TASK INSTRUCTIONS » Return the listing word for word, as given.
=== Begin Enclosure ===
/-- R173, R174, R217 to R225: CP sets the flags SUB would set and writes no other slot; compare and subtract of the same source
set identical flags. Where an arbitrary collaborator answers the read of (HL) (R59), the read takes a free value, and that CP and
SUB take the same one is the model's choice (log 8): equal counters give equal free values. -/
def Obligations.CompareResult : Prop :=
  ∀ (s : State) (d : Byte), ∀ x ∈ [(Instr.cpB, Instr.subB, Source.slot .b, (1 : Word)), (.cpC, .subC, .slot .c, 1),
      (.cpD, .subD, .slot .d, 1), (.cpE, .subE, .slot .e, 1), (.cpH, .subH, .slot .h, 1), (.cpL, .subL, .slot .l, 1),
      (.cpMemHl, .subMemHl, .memHl, 1), (.cpA, .subA, .slot .a, 1), (.cpD8 d, .subD8 d, .imm d, 2)],
    x.2.2.1.readable s = true →
    ∃ t u, exec x.1 s = .next t ∧ exec x.2.1 s = .next u ∧
      t = { x.2.2.1.after s with regs := t.regs, pc := s.pc + x.2.2.2 } ∧ (∀ q, q ≠ .f → t.slot q = s.slot q) ∧
      u.slot .a = s.slot .a - x.2.2.1.value s ∧ (∀ f, t.flag f = u.flag f) ∧
      t.flag .z = (s.slot .a - x.2.2.1.value s == 0) ∧ t.flag .z = (s.slot .a == x.2.2.1.value s) ∧ t.flag .n = true ∧
      t.flag .h = decide ((s.slot .a).toNat % 16 < (x.2.2.1.value s).toNat % 16) ∧
      t.flag .c = decide ((s.slot .a).toNat < (x.2.2.1.value s).toNat)

/-- R230 to R238: RLA and RL r shift left through the old C; C becomes the old bit 7, Z follows the result, and N and H follow
`P_RL_NH`: free values, whatever they are (log 7, a choice of the model), unchanged or cleared. -/
def Obligations.RotateResult : Prop :=
  ∀ s : State, ∀ x ∈ [(Instr.rla, Slot.a, (1 : Word)), (.rlB, .b, 2), (.rlC, .c, 2), (.rlD, .d, 2), (.rlE, .e, 2),
      (.rlH, .h, 2), (.rlL, .l, 2), (.rlA, .a, 2)],
    ∃ t, exec x.1 s = .next t ∧ t = { s with regs := t.regs, pc := s.pc + x.2.2, draws := t.draws } ∧
      (t.slot x.2.1).toNat = (2 * (s.slot x.2.1).toNat) % 256 + (s.flag .c).toNat ∧
      (∀ q, q ≠ x.2.1 → q ≠ .f → t.slot q = s.slot q) ∧
      t.flag .c = decide (128 ≤ (s.slot x.2.1).toNat) ∧ t.flag .z = (t.slot x.2.1 == 0) ∧
      (s.config.rlNH = .draw →
        t.flag .n = Config.freeFlag s.draws ∧ t.flag .h = Config.freeFlag (s.draws + 1) ∧ t.draws = s.draws + 2) ∧
      (s.config.rlNH = .unchanged → t.flag .n = s.flag .n ∧ t.flag .h = s.flag .h ∧ t.draws = s.draws) ∧
      (s.config.rlNH = .cleared → t.flag .n = false ∧ t.flag .h = false ∧ t.draws = s.draws)

/-- R240: NOP has no effect but moving PC past it. -/
def Obligations.NoOperation : Prop :=
  ∀ s : State, exec .nop s = .next { s with pc := s.pc + 1 }

/-- R83, R84, R90: the PREFIX marker executes the secondary table's entry for its second byte, and raises IllegalOpcode with
was_special when there is none, PC after the two bytes and nothing else changed. The marker as a term is log 9; that it and RL r
take equal free values under `P_RL_NH` = Draw is the model's choice (log 7). -/
def Obligations.PrefixMarker : Prop :=
  (∀ s : State, ∀ x ∈ [((0x10 : Byte), Instr.rlB), (0x11, .rlC), (0x12, .rlD), (0x13, .rlE), (0x14, .rlH), (0x15, .rlL),
      (0x17, .rlA)], exec (.cbPrefix x.1) s = exec x.2 s) ∧
  (∀ (s : State) (b : Byte), (Instr.cbPrefix b).wf = true →
    exec (.cbPrefix b) s = .next (s.faultedAt 2 (.illegalOpcode b true)))

/-! ## Frames over all instructions -/

/-- R28: an instruction changes only the flags its rule writes. -/
def Obligations.FlagsChangedOnlyByTheirWriters : Prop :=
  ∀ (i : Instr) (s t : State) (f : Flag), exec i s = .next t → f ∉ flagsWritten i → t.flag f = s.flag f

/-- R29, R100 and the rules of 40_loads.md to 45_nop.md: an instruction changes only the slots its rule writes. -/
def Obligations.SlotsChangedOnlyByTheirWriters : Prop :=
  ∀ (i : Instr) (s t : State) (q : Slot), exec i s = .next t → q ∉ slotsWritten i → t.slot q = s.slot q

/-- R30: SP changes only by the instructions that write it, and not when a push or pop faults. -/
def Obligations.StackPointerChangedOnlyByItsWriters : Prop :=
  ∀ (i : Instr) (s t : State), exec i s = .next t →
    (writesSp i = false → t.sp = s.sp) ∧ (s.status = .running → t.status ≠ .running → t.sp = s.sp)

/-- R57, R63, R67: every byte of memory is unchanged except those at the addresses an instruction stores to, computed from the
registers as its meaning computes them; an instruction that stores nothing leaves every byte. -/
def Obligations.MemoryChangedOnlyWhereStored : Prop :=
  ∀ (i : Instr) (s t : State) (b : Word), exec i s = .next t → b ∉ storedAddresses s i → t.peek b = s.peek b

/-- R34, R54: no instruction changes the configuration. The model's own fields (log 7, 8, choices of the model) change only by
their users: no event is added unless an address stored to is delegated, and no free value is taken unless an address read from
is, or a rotate runs under `P_RL_NH` = Draw. -/
def Obligations.ConfigurationNeverChanges : Prop :=
  ∀ (i : Instr) (s t : State), exec i s = .next t →
    t.config = s.config ∧
    ((∀ b ∈ storedAddresses s i, s.delegated b = false) → t.ioOut = s.ioOut) ∧
    (s.config.io = .storage ∨ (∀ b ∈ readAddresses s i, s.delegated b = false) →
      t.draws = s.draws ∨ (s.config.rlNH = .draw ∧
        (i ∈ [Instr.rla, .rlB, .rlC, .rlD, .rlE, .rlH, .rlL, .rlA] ∨ ∃ b, i = .cbPrefix b ∧ hasSecondaryEntry b = true)))

/-- R32, R303: after an instruction that is no control transfer PC is the address of the next instruction, whether it completed
or faulted. -/
def Obligations.SequentialProgramCounter : Prop :=
  ∀ (i : Instr) (s t : State), exec i s = .next t →
    transfersControl i = false ∨ (s.status = .running ∧ t.status ≠ .running) →
    t.pc = s.pc + BitVec.ofNat 16 i.length

/-! ## Invariants and whole-machine rules -/

/-- The invariant holds after reset. -/
def Obligations.ResetSatisfiesInvariant : Prop := State.reset.Inv

/-- Every step keeps the invariant: memory in canonical form over mapped addresses (R53), the low nibble of F zero (R26), events
in the I/O block, none with plain storage (R59). -/
def Obligations.StepKeepsInvariant : Prop :=
  ∀ s t : State, s.Inv → step s = .next t → t.Inv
=== End Enclosure ===
WRITTEN ANSWER »
/-- R173, R174, R217 to R225: CP sets the flags SUB would set and writes no other slot; compare and subtract of the same source
set identical flags. Where an arbitrary collaborator answers the read of (HL) (R59), the read takes a free value, and that CP and
SUB take the same one is the model's choice (log 8): equal counters give equal free values. -/
def Obligations.CompareResult : Prop :=
  ∀ (s : State) (d : Byte), ∀ x ∈ [(Instr.cpB, Instr.subB, Source.slot .b, (1 : Word)), (.cpC, .subC, .slot .c, 1),
      (.cpD, .subD, .slot .d, 1), (.cpE, .subE, .slot .e, 1), (.cpH, .subH, .slot .h, 1), (.cpL, .subL, .slot .l, 1),
      (.cpMemHl, .subMemHl, .memHl, 1), (.cpA, .subA, .slot .a, 1), (.cpD8 d, .subD8 d, .imm d, 2)],
    x.2.2.1.readable s = true →
    ∃ t u, exec x.1 s = .next t ∧ exec x.2.1 s = .next u ∧
      t = { x.2.2.1.after s with regs := t.regs, pc := s.pc + x.2.2.2 } ∧ (∀ q, q ≠ .f → t.slot q = s.slot q) ∧
      u.slot .a = s.slot .a - x.2.2.1.value s ∧ (∀ f, t.flag f = u.flag f) ∧
      t.flag .z = (s.slot .a - x.2.2.1.value s == 0) ∧ t.flag .z = (s.slot .a == x.2.2.1.value s) ∧ t.flag .n = true ∧
      t.flag .h = decide ((s.slot .a).toNat % 16 < (x.2.2.1.value s).toNat % 16) ∧
      t.flag .c = decide ((s.slot .a).toNat < (x.2.2.1.value s).toNat)

/-- R230 to R238: RLA and RL r shift left through the old C; C becomes the old bit 7, Z follows the result, and N and H follow
`P_RL_NH`: free values, whatever they are (log 7, a choice of the model), unchanged or cleared. -/
def Obligations.RotateResult : Prop :=
  ∀ s : State, ∀ x ∈ [(Instr.rla, Slot.a, (1 : Word)), (.rlB, .b, 2), (.rlC, .c, 2), (.rlD, .d, 2), (.rlE, .e, 2),
      (.rlH, .h, 2), (.rlL, .l, 2), (.rlA, .a, 2)],
    ∃ t, exec x.1 s = .next t ∧ t = { s with regs := t.regs, pc := s.pc + x.2.2, draws := t.draws } ∧
      (t.slot x.2.1).toNat = (2 * (s.slot x.2.1).toNat) % 256 + (s.flag .c).toNat ∧
      (∀ q, q ≠ x.2.1 → q ≠ .f → t.slot q = s.slot q) ∧
      t.flag .c = decide (128 ≤ (s.slot x.2.1).toNat) ∧ t.flag .z = (t.slot x.2.1 == 0) ∧
      (s.config.rlNH = .draw →
        t.flag .n = Config.freeFlag s.draws ∧ t.flag .h = Config.freeFlag (s.draws + 1) ∧ t.draws = s.draws + 2) ∧
      (s.config.rlNH = .unchanged → t.flag .n = s.flag .n ∧ t.flag .h = s.flag .h ∧ t.draws = s.draws) ∧
      (s.config.rlNH = .cleared → t.flag .n = false ∧ t.flag .h = false ∧ t.draws = s.draws)

/-- R240: NOP has no effect but moving PC past it. -/
def Obligations.NoOperation : Prop :=
  ∀ s : State, exec .nop s = .next { s with pc := s.pc + 1 }

/-- R83, R84, R90: the PREFIX marker executes the secondary table's entry for its second byte, and raises IllegalOpcode with
was_special when there is none, PC after the two bytes and nothing else changed. The marker as a term is log 9; that it and RL r
take equal free values under `P_RL_NH` = Draw is the model's choice (log 7). -/
def Obligations.PrefixMarker : Prop :=
  (∀ s : State, ∀ x ∈ [((0x10 : Byte), Instr.rlB), (0x11, .rlC), (0x12, .rlD), (0x13, .rlE), (0x14, .rlH), (0x15, .rlL),
      (0x17, .rlA)], exec (.cbPrefix x.1) s = exec x.2 s) ∧
  (∀ (s : State) (b : Byte), (Instr.cbPrefix b).wf = true →
    exec (.cbPrefix b) s = .next (s.faultedAt 2 (.illegalOpcode b true)))

/-! ## Frames over all instructions -/

/-- R28: an instruction changes only the flags its rule writes. -/
def Obligations.FlagsChangedOnlyByTheirWriters : Prop :=
  ∀ (i : Instr) (s t : State) (f : Flag), exec i s = .next t → f ∉ flagsWritten i → t.flag f = s.flag f

/-- R29, R100 and the rules of 40_loads.md to 45_nop.md: an instruction changes only the slots its rule writes. -/
def Obligations.SlotsChangedOnlyByTheirWriters : Prop :=
  ∀ (i : Instr) (s t : State) (q : Slot), exec i s = .next t → q ∉ slotsWritten i → t.slot q = s.slot q

/-- R30: SP changes only by the instructions that write it, and not when a push or pop faults. -/
def Obligations.StackPointerChangedOnlyByItsWriters : Prop :=
  ∀ (i : Instr) (s t : State), exec i s = .next t →
    (writesSp i = false → t.sp = s.sp) ∧ (s.status = .running → t.status ≠ .running → t.sp = s.sp)

/-- R57, R63, R67: every byte of memory is unchanged except those at the addresses an instruction stores to, computed from the
registers as its meaning computes them; an instruction that stores nothing leaves every byte. -/
def Obligations.MemoryChangedOnlyWhereStored : Prop :=
  ∀ (i : Instr) (s t : State) (b : Word), exec i s = .next t → b ∉ storedAddresses s i → t.peek b = s.peek b

/-- R34, R54: no instruction changes the configuration. The model's own fields (log 7, 8, choices of the model) change only by
their users: no event is added unless an address stored to is delegated, and no free value is taken unless an address read from
is, or a rotate runs under `P_RL_NH` = Draw. -/
def Obligations.ConfigurationNeverChanges : Prop :=
  ∀ (i : Instr) (s t : State), exec i s = .next t →
    t.config = s.config ∧
    ((∀ b ∈ storedAddresses s i, s.delegated b = false) → t.ioOut = s.ioOut) ∧
    (s.config.io = .storage ∨ (∀ b ∈ readAddresses s i, s.delegated b = false) →
      t.draws = s.draws ∨ (s.config.rlNH = .draw ∧
        (i ∈ [Instr.rla, .rlB, .rlC, .rlD, .rlE, .rlH, .rlL, .rlA] ∨ ∃ b, i = .cbPrefix b ∧ hasSecondaryEntry b = true)))

/-- R32, R303: after an instruction that is no control transfer PC is the address of the next instruction, whether it completed
or faulted. -/
def Obligations.SequentialProgramCounter : Prop :=
  ∀ (i : Instr) (s t : State), exec i s = .next t →
    transfersControl i = false ∨ (s.status = .running ∧ t.status ≠ .running) →
    t.pc = s.pc + BitVec.ofNat 16 i.length

/-! ## Invariants and whole-machine rules -/

/-- The invariant holds after reset. -/
def Obligations.ResetSatisfiesInvariant : Prop := State.reset.Inv

/-- Every step keeps the invariant: memory in canonical form over mapped addresses (R53), the low nibble of F zero (R26), events
in the I/O block, none with plain storage (R59). -/
def Obligations.StepKeepsInvariant : Prop :=
  ∀ s t : State, s.Inv → step s = .next t → t.Inv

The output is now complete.